For JavaScript files, the first things to do is also by reducing unnecessary spaces and newlines that do not affect parsing, but what goes after is tricky. Unlike the declarative CSS, JavaScript is a mix of imperative and declarative syntaxes, and there are a lot of customised symbols in the code like functions and variables, not to mention that one JavaScript file may need to interact with other files they may be unknown to the optimiser. Again, this is an area where we need to choose the optimiser wisely and make tunings to exclude the part of codes where the chosen optimiser breaks things.

For audio and video files, we can consider instructing the clients to fetch the document by segments, and place the first part of the frequent files in the memory. It is suggestable to have multiple versions with different bitrate and size prepared, so we can serve the appropriate version to different users. For example, we can serve the best quality possible for those who is connected through high-speed internet, and lower quality to those using cellular network, then the reduced size for those with poor connection. It is advised that these file to be fetched with lower priority than the critical CSS and JS files, as they may take a long time and occupy a substantial proportion of bandwidth to process.

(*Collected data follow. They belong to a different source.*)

-- ==== Sys2Proof/Machine/Harness.lean ====
section
/-!
DEFINITION. The harness monitor (chapter 17, R447 to R455): the classes of WAKE, VBATS and the FRZ wires, the filtered pair
state, and what a change of them does.
-/
namespace Sys2Proof.Machine
open Sys2Proof

/-! ### The classes -/

/-- The class of WAKE from a measurement in mV (R448). -/
def wakeClass (m : Measurement) : Nat :=
  if m.wake ≤ -1000 then 5
  else if m.vdd + 1000 ≤ m.wake then 4
  else if 100 * m.wake < 5 * m.vdd then 3
  else if 10 * m.vdd ≤ 100 * m.wake ∧ 100 * m.wake ≤ 30 * m.vdd then 1
  else if 55 * m.vdd ≤ 100 * m.wake ∧ 100 * m.wake ≤ 85 * m.vdd then 0
  else if 92 * m.vdd ≤ 100 * m.wake ∧ m.wake ≤ m.vdd + 500 then 2
  else 6

/-- The fault classes of WAKE (R448). -/
def wakeFaulty (c : Nat) : Bool := decide (2 ≤ c)

/-- The class of VBATS from a measurement in mV and the reading in the other bias state (R450). -/
def vbatsClass (m : Measurement) : Nat :=
  if m.vbats ≤ -1000 then 5
  else if 1000 < (m.vbats - m.vbatsAlt).natAbs then 3
  else if m.vbats.natAbs ≤ 500 ∧ m.vbatsAlt.natAbs ≤ 500 then 4
  else if 500 < m.vbats ∧ m.vbats < 6000 then 1
  else if 6000 ≤ m.vbats ∧ m.vbats ≤ 32000 then 0
  else if 32000 < m.vbats then 2
  else 6

/-- The fault classes of VBATS (R450). -/
def vbatsFaulty (c : Nat) : Bool := decide (3 ≤ c)

/-- The class of an FRZ wire at `v` mV (R454). `opened` says that R453 finds it open. -/
def frzClass (m : Measurement) (w : FrzWire) (v : Int) (opened : Bool) : Nat :=
  if v ≤ -1000 then 5
  else if 6500 ≤ v then 4
  else if opened then 2
  else if m.frzP < 1500 ∧ m.frzN < 1500 ∧ m.lastLow.getD .n = w then 3
  else if 3500 < m.frzP ∧ 3500 < m.frzN ∧ m.lastHigh.getD .p = w then 7
  else if v < 1500 then 0
  else if 3500 ≤ v ∧ v ≤ 6000 then 1
  else 6

/-- The fault classes of an FRZ wire (R455). -/
def frzFaulty (c : Nat) : Bool := decide (2 ≤ c)

/-- A class changes after two consecutive measurements that give the same new class (R447). -/
def PinClass.measured (x : PinClass) (c : Nat) (faulty : Nat → Bool) : PinClass :=
  let cls := if c = x.cand then c else x.cls
  { cls := cls, cand := c, fault := faulty cls }

/-- The pair is BAD, or a wire is neither Low nor High (R455). -/
def Pins.frzBadNow (p : Pins) : Bool := p.pair == .bad || frzFaulty p.frzP.cls || frzFaulty p.frzN.cls

/-- The fault bit of PIN_FRZ is set at once (R455). -/
def Pins.frzSet (p : Pins) : Pins := if p.frzBadNow then { p with frzFault := true, frzOk := 0 } else p

/-- A measurement may clear the fault bit of PIN_FRZ: the second that shows no cause does (R455). -/
def Pins.frzClear (p : Pins) : Pins :=
  if p.frzBadNow then p
  else { p with frzOk := min 2 (p.frzOk + 1), frzFault := p.frzFault && decide (p.frzOk = 0) }

/-- The ratio of PIN_WAKE in units of 1/512, to the nearest, saturating (chapter 17, Registers; DEDUCED, log entry 47). -/
def wakeRatio (m : Measurement) : Nat :=
  if m.vdd ≤ 0 ∨ m.wake ≤ 0 then 0 else min 1023 ((1024 * m.wake + m.vdd) / (2 * m.vdd)).toNat

/-- The reading of PIN_VBATSV in 10 mV, to the nearest, saturating (chapter 17, Registers; DEDUCED, log entry 47). -/
def vbatsReading (m : Measurement) : Int := clampInt ((m.vbats + 5).fdiv 10) 8191

/-- One round of measurements (R447 to R455). -/
def Pins.measure (p : Pins) (m : Measurement) : Pins :=
  let q := { p with wake := p.wake.measured (wakeClass m) wakeFaulty, wakeRatio := Sys2Proof.Machine.wakeRatio m,
                    vbats := p.vbats.measured (vbatsClass m) vbatsFaulty, volts := vbatsReading m,
                    frzP := p.frzP.measured (frzClass m .p m.frzP (p.crossP == 2)) frzFaulty,
                    frzN := p.frzN.measured (frzClass m .n m.frzN (p.crossN == 2)) frzFaulty }
  q.frzSet.frzClear

/-- Consecutive crossings of a wire, up to two (R453). -/
def crossings (n : Nat) (crossed : Bool) : Nat := if crossed then min 2 (n + 1) else 0

/-- A wire is Open in the slot of its second crossing, unless a class that comes before Open in R454 applies to it. -/
def PinClass.opened (x : PinClass) (n : Nat) : PinClass :=
  if n = 2 ∧ x.cls ≠ 5 ∧ x.cls ≠ 4 then { cls := 2, cand := 2, fault := true } else x

/-- The test of a wire (R453). -/
def Pins.test (p : Pins) (w : FrzWire) (crossed : Bool) : Pins :=
  match w with
  | .p => Pins.frzSet { p with crossP := crossings p.crossP crossed, frzP := p.frzP.opened (crossings p.crossP crossed) }
  | .n => Pins.frzSet { p with crossN := crossings p.crossN crossed, frzN := p.frzN.opened (crossings p.crossN crossed) }

/-- The filtered pair state takes a new value (R452). -/
def Pins.setPair (p : Pins) (x : PairState) : Pins := Pins.frzSet { p with pair := x }

/-! ### What a change does -/

/-- A class changed, with its PIN record (R470). -/
def Dev.noteClass (d : Dev) (pin : Nat) (o q : PinClass) : Dev :=
  if o.cls = q.cls then d
  else
    let d := d.capturePin pin q.cls
    if q.fault then { d with hn := { d.hn with faults := satInc 14 d.hn.faults } } else d

/-- The pair changed (R452): its PIN record, its count, and the trigger, which the core has 3 slots later (R27). -/
def Dev.notePair (d : Dev) (o q : PairState) : Dev :=
  if o = q then d
  else
    let d := d.capturePin 2 (PairState.code q)
    let d := if q = .bad then { d with hn := { d.hn with frzBad := satInc 14 d.hn.frzBad } } else d
    if o = .idle ∧ q = .trig ∧ d.pw.mode.timetabled = true then { d with hn := { d.hn with trigger := some (d.now + 3) } }
    else d

/-- A fault bit rises into the event controller in the slot after the core has seen the change (R447); before the first tick the
controller latches no edge (R295). -/
def Dev.riseFault (d : Dev) (src : Nat) (o q : Bool) : Dev :=
  if !o && q && d.ev.live then { d with hn := { d.hn with rising := d.hn.rising ++ [(d.now + 1, src)] } } else d

/-- A fault bit has risen into the event controller. -/
def Dev.faultRisen (d : Dev) (t src : Nat) : Dev :=
  { d with hn := { d.hn with rising := d.hn.rising.erase (t, src) } }.fire src

/-- WAKE became Closed (R131, R149, R449). -/
def Dev.wakePinActs (d : Dev) : Dev :=
  match d.pw.mode with
  | .off => d.offEval .wakePin
  | .retain | .wake => d.wakeSource .wakePin .a
  | _ => d

/-- The core sees the harness inputs as `q`. -/
def Dev.setPins (d : Dev) (q : Pins) : Dev :=
  let o := d.hn.pins
  let d := d.notePair o.pair q.pair
  let d := (d.noteClass 3 o.wake q.wake).noteClass 4 o.vbats q.vbats
  let d := (d.noteClass 5 o.frzP q.frzP).noteClass 6 o.frzN q.frzN
  let d := { d with hn := { d.hn with pins := q } }
  let d := d.riseFault 47 o.frzFault q.frzFault
  let d := d.riseFault 48 o.wake.fault q.wake.fault
  let d := d.riseFault 49 o.vbats.fault q.vbats.fault
  if o.wake.cls ≠ 1 ∧ q.wake.cls = 1 then d.wakePinActs else d

/-- The monitor's result reaches the core; in a replay the live inputs are ignored (R479). -/
def Dev.monitor (d : Dev) (f : Pins → Pins) : Dev :=
  match d.pw.mode, d.lb.replay with
  | .replay, some r => { d with lb := { d.lb with replay := some { r with pins := f r.pins } } }
  | _, _ => d.setPins (f d.hn.pins)

end Sys2Proof.Machine
end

And finally, there are files that can hardly get any optimisation beside using a different edge server, these are files that are binary, compressed, or those have integrity requirements. But like what we have for object cache, we can always place some popular files and an index in the memory for faster access.

Summary and Conclusion

Since we have covered a lot of topics, let us go through all the things we have discussed.

In terms of processing and computation, in tiers:
Object Cache -> Page Cache (Outcome Cache) -> Copies at Edge Servers
In terms of different kinds of resources, in tiers:
Dynamic Cache, Static Resource Cache, and Cache of Optimised Static Resources
We have also discussed what should we do to deal with content updates.

Basically, the multi-tiered structure is built while we are trying to reduce the need of duplicate computation and bring data closer to users at various levels through implementation of cache, aiming to improve performance, availability, reliability, as well as consistency to the greatest extent possible.

Although we have covered a lot of concepts and materials, it is absolutely true that there will be a lot of varying factors affecting the application of caching techniques, and it surely will take a lot of practice to have a fine grip of it.